EXERCISE GOAL: From the records below, set down exactly the lines starting with the line that contains "let s := (s.leaveMode" and going on through the line that contains "change (R132). -/". Nothing else is wanted.

RECORDS FOR THE TASK:
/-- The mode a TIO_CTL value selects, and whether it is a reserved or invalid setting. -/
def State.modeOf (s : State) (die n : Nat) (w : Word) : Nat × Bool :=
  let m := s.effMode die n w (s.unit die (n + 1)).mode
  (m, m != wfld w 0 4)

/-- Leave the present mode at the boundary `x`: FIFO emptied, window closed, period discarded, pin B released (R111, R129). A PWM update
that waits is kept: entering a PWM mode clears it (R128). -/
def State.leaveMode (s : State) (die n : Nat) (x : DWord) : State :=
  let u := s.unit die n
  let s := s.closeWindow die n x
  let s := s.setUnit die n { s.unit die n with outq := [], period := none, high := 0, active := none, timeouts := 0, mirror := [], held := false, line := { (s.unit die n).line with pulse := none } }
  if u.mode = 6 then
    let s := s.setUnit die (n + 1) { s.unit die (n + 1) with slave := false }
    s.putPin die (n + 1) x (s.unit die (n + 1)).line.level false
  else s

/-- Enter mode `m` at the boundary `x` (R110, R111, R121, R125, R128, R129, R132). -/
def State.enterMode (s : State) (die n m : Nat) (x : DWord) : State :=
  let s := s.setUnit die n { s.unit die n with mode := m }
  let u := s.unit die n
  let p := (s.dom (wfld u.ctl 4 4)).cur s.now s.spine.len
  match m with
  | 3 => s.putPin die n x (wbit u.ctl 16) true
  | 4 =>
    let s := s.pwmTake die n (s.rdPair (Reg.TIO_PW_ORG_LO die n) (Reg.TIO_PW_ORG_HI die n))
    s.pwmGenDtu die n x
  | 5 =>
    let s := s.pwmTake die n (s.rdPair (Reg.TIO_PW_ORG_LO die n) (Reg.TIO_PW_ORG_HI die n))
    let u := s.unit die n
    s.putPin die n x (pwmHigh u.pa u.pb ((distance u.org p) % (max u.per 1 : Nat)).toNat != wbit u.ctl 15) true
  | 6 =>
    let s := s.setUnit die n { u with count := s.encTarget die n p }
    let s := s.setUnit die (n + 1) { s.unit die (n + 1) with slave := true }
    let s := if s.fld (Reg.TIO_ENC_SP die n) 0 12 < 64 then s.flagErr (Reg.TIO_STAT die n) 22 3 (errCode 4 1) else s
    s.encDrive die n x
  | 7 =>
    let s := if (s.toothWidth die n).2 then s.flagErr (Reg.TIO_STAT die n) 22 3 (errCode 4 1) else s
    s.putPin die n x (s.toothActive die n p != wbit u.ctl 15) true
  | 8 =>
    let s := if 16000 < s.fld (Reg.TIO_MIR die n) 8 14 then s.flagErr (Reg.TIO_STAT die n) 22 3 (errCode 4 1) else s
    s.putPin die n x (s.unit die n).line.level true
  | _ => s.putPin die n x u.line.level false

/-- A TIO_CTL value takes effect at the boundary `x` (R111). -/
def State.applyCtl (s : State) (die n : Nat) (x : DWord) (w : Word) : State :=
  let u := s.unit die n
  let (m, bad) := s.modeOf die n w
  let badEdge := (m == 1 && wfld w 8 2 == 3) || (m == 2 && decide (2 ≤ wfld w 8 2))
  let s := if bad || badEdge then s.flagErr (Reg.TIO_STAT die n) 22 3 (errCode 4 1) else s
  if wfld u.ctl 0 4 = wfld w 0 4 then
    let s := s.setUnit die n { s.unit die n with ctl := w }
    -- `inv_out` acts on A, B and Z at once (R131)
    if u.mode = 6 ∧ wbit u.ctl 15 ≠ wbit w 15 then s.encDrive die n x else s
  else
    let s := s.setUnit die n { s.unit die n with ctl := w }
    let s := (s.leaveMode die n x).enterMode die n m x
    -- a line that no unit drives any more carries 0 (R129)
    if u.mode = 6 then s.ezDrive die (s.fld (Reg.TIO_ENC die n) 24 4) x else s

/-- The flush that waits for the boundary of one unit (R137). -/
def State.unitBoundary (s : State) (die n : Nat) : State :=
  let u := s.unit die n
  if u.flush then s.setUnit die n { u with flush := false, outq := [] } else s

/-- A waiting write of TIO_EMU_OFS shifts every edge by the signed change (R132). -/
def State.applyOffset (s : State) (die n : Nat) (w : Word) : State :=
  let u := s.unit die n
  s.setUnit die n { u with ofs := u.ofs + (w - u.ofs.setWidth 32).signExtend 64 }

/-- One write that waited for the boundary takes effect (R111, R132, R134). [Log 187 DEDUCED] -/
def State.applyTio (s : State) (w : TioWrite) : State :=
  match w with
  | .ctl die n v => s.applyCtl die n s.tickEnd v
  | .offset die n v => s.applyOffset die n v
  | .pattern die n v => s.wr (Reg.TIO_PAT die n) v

FINISHED EXERCISE:
    let s := (s.leaveMode die n x).enterMode die n m x
    -- a line that no unit drives any more carries 0 (R129)
    if u.mode = 6 then s.ezDrive die (s.fld (Reg.TIO_ENC die n) 24 4) x else s

/-- The flush that waits for the boundary of one unit (R137). -/
def State.unitBoundary (s : State) (die n : Nat) : State :=
  let u := s.unit die n
  if u.flush then s.setUnit die n { u with flush := false, outq := [] } else s

/-- A waiting write of TIO_EMU_OFS shifts every edge by the signed change (R132). -/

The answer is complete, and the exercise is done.